CDR-data in the following example is stored in two separete files. One
of them is the log-file off calling activities
(cdr_example) and another contains spatial information
about the mobile antennas (cdr_antennas).
First we import the log-files:
cdr_example <- read.csv2("https://aasa.ut.ee/Rspatial/data/cdr_example.csv", sep=";", dec = ".")
cdr_example %>%
head()
## time site_id.y pos_usr_id date
## 1 2008-04-01 08:40:45 264 John 2008-04-01
## 2 2008-04-01 08:56:34 264 John 2008-04-01
## 3 2008-04-01 09:08:27 348 John 2008-04-01
## 4 2008-04-01 09:11:19 215 John 2008-04-01
## 5 2008-04-01 09:15:50 215 John 2008-04-01
## 6 2008-04-01 09:22:31 148 John 2008-04-01
At first glimpse everything looks ok! Only problem is that time is stored not as time but as character. Convert time to proper format and calculate date and time (hours) columns:
cdr_example <- cdr_example %>%
mutate(time = ymd_hms(as.character(time)),
date = as.Date(time),
hour = hour(time),
minute = minute(time))
glimpse(cdr_example)
## Rows: 42,112
## Columns: 6
## $ time <dttm> 2008-04-01 08:40:45, 2008-04-01 08:56:34, 2008-04-01 09:08…
## $ site_id.y <int> 264, 264, 348, 215, 215, 148, 498, 498, 498, 498, 498, 498,…
## $ pos_usr_id <chr> "John", "John", "John", "John", "John", "John", "John", "Jo…
## $ date <date> 2008-04-01, 2008-04-01, 2008-04-01, 2008-04-01, 2008-04-01…
## $ hour <int> 8, 8, 9, 9, 9, 9, 10, 10, 16, 16, 16, 16, 17, 17, 8, 8, 9, …
## $ minute <int> 40, 56, 8, 11, 15, 22, 31, 49, 31, 39, 41, 54, 6, 42, 56, 5…
Now we import the table of antennas:
#cdr_antennas <- read.csv2("C:/ANTO/loengud/geopythonR/www/anto_cells_19102015.csv", dec = ".")
cdr_antennas <- read.csv2("http://aasa.ut.ee/Rspatial/data/sites.csv", sep = ";", dec = ",")
glimpse(cdr_antennas)
## Rows: 1,117
## Columns: 3
## $ site_id <int> 351, 243, 601, 974, 667, 424, 269, 252, 187, 749, 1096, 133, 1…
## $ lat <dbl> 57.74861, 59.08381, 59.40694, 59.38417, 58.38350, 58.05833, 58…
## $ lon <dbl> 26.35027, 24.63264, 24.81722, 24.82553, 24.48503, 26.49500, 24…
Easiest way to perform a quality check is to plot the data:
ggplot()+
geom_point(data = cdr_antennas, aes(x = lon, y = lat))
Now we have to put two tables together. This process is called joining. In the current case we use left_join which returns us all records from the left table (cdr_example), and the matched records from the right table (cdr_antennas). For that we have to define the key-column by which tables are joined. The result is NULL from the right side, if there is no match.

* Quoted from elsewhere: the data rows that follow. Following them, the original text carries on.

-- ==== Sys2Proof/Tests/Slice0.lean ====
section
/-! SUPPORT. Tests: for each obligation the states and operands that meet the hypotheses of each of its clauses, the ill-formed commands that the checks refuse, and a few
worked values of the spec. -/

namespace Sys2Proof.Machine

set_option Elab.async false

/-- A hub that runs, with host 0's session on HP0. -/
def up : State := { State.reset with pwr := { Power.reset with phase := 2 } }.modHost 0 (fun x => { x with session := some 0 })

/-- A call of host 0. -/
def ask (params : List Word) : Call := ⟨0, 0, 7, true, 0, params⟩

/-- Channel 7 with a committed descriptor that counts edges on EV0 (R102, R103, R105). -/
def pinDesc : List Word := [0x90000000, 0xA0000000, 0, 0x80000000, 0, 0, 0, 0, 0, 0, 0, 0, 0, 0, 0, 0x6748]

def withPin : State := (up.wrWords (0x20000000 + 64 * 7) pinDesc)

/-- Stream 31 enabled on bank 15, with nothing in it. -/
def withPan : State := (up.setReg .panCfg 31 0x80008000).applyPanCfg 31

/-- The same with a mark. -/
def withMark : State := withPan.modStream 31 (fun x => { x with markValid := true, mark := x.rp })

/-- Timebase 3 set, with a fresh measurement. -/
def withTb : State := up.modTb 3 (fun t => { t with state := 1, measAt := some 0 })

/-- Timebase 3 follows the measurements that a host gives. -/
def withServo : State := withTb.setApp .tbCtl 3 0xC0000000

/-- Seed 0 with one input, component 0 of channel 0, and its CRC. -/
def withSeed : State := (((up.wrWord 0x400A8000 0x30000000).wrWord 0x400A8010 0x80000000).wrWord 0x400A80FC 0xd05f)

/-- A PROVISIONED hub all of whose hosts are SECURE. -/
def secured : State := { up with provisioned := true, store := { up.store with privs := 0xAA } }

/-- A patch of 128 bytes is being loaded, and nothing of it has come. -/
def loading : State := { secured with store := { secured.store with xfer := some ⟨0, 128, 0, [], none, none⟩ } }

/-- A member of a saltern. -/
def inSaltern : State := { up with slt := { up.slt with state := 3 } }

/-- One fault entry in the log. -/
def logged : State := { up with log := [⟨0, selOf 15 0, 0x80, 0, 0, true⟩] }

/-- Private source 1 of host 0 pending, enabled at priority 8. -/
def ringing : State := (up.setReg .icPrivcfg 0 0x20008).modTarget 0 (fun x => { x with pend := 2 })

/-- Sluice 63 passes the events of output 0 on. -/
def withSluice : State := (up.setApp .slCtl 63 0x80000000)

/-- Launch entry 127 armed for the value 0 of timebase 1, which follows the saltern. -/
def withLaunch : State := ((up.modTb 1 (fun t => { t with state := 2 })).setApp .tbCtl 1 0x40000000).setLaunch 127 { Launch.reset with state := 2, action := 6, tb := 1 }

/-- Timer 63 runs, with MATCH 0 and END 5. -/
def withTimer : State := (((up.setReg .tmCtl 63 0x20000).setReg .tmEnd 63 5).modTimer 63 (fun t => { t with state := 1 }))

/-- A reply of one word waits for host 0. -/
def replied : State := up.modHost 0 (fun x => { x with replies := [⟨0, 7, 0, false, false, 0, false, false, [5]⟩] })

/-- The hub in DOZE. -/
def dozing : State := { up with pwr := { up.pwr with floor := 1 } }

cdr_example2 <- left_join(cdr_example, cdr_antennas, by = c("site_id.y" = "site_id"))
cdr_example2 %>%
head()
## time site_id.y pos_usr_id date hour minute lat
## 1 2008-04-01 08:40:45 264 John 2008-04-01 8 40 58.78721
## 2 2008-04-01 08:56:34 264 John 2008-04-01 8 56 58.78721
## 3 2008-04-01 09:08:27 348 John 2008-04-01 9 8 58.66305
## 4 2008-04-01 09:11:19 215 John 2008-04-01 9 11 58.84897
## 5 2008-04-01 09:15:50 215 John 2008-04-01 9 15 58.84897
## 6 2008-04-01 09:22:31 148 John 2008-04-01 9 22 58.74500
## lon
## 1 26.01778
## 2 26.01778
## 3 26.09499
## 4 26.29264
## 5 26.29264
## 6 26.39861
Check are there any rows without coordinates(NA)! This means that location information is missing for those antennas. Filter them out!
nrow(cdr_example2)
## [1] 42112
cdr_example2 <- cdr_example2 %>%
filter(!is.na(lat)) # is.na() finds all cells where value is NA (not available), !is.na() works vice versa
nrow(cdr_example2)
## [1] 42112
How many rows where excluded?
glimpse(cdr_example2)
## Rows: 42,112
## Columns: 8
## $ time <dttm> 2008-04-01 08:40:45, 2008-04-01 08:56:34, 2008-04-01 09:08…
## $ site_id.y <int> 264, 264, 348, 215, 215, 148, 498, 498, 498, 498, 498, 498,…
## $ pos_usr_id <chr> "John", "John", "John", "John", "John", "John", "John", "Jo…
## $ date <date> 2008-04-01, 2008-04-01, 2008-04-01, 2008-04-01, 2008-04-01…
## $ hour <int> 8, 8, 9, 9, 9, 9, 10, 10, 16, 16, 16, 16, 17, 17, 8, 8, 9, …
## $ minute <int> 40, 56, 8, 11, 15, 22, 31, 49, 31, 39, 41, 54, 6, 42, 56, 5…
## $ lat <dbl> 58.78721, 58.78721, 58.66305, 58.84897, 58.84897, 58.74500,…
## $ lon <dbl> 26.01778, 26.01778, 26.09499, 26.29264, 26.29264, 26.39861,…
cdr_antenna_count <- cdr_example2 %>%
group_by(lat, lon) %>%
#summarise(n = n()) %>%
tally() %>% # difference between tally() and summarise(n = n())?
ungroup()
ggplot()+
geom_point(data = cdr_antenna_count, aes(x = lon, y = lat, size = n, alpha = n), colour = "red")
For spatial context we use the contours of Estonian counties. (check
how to download the layer via WFS from spatial interpolation
session).
Import polygons as county
(county <- st_read("layer.shp"))
Was the import successful? Use glimpse() and
st_crs()to check the content of imported layer.
Plot:
ggplot()+
geom_sf(data = county, colour = "white", fill = "grey80", size = 0.25)
Nice!
Visualize frequently visited places (put together layer of Estonian counties and mobile positioning data):
ggplot()+
theme_minimal()+
geom_sf(data = county, colour = "white", fill= "grey80", size = 0.25)+
geom_point(data = cdr_antenna_count, aes(x = lon, y = lat, size = n, alpha = n), colour = "red")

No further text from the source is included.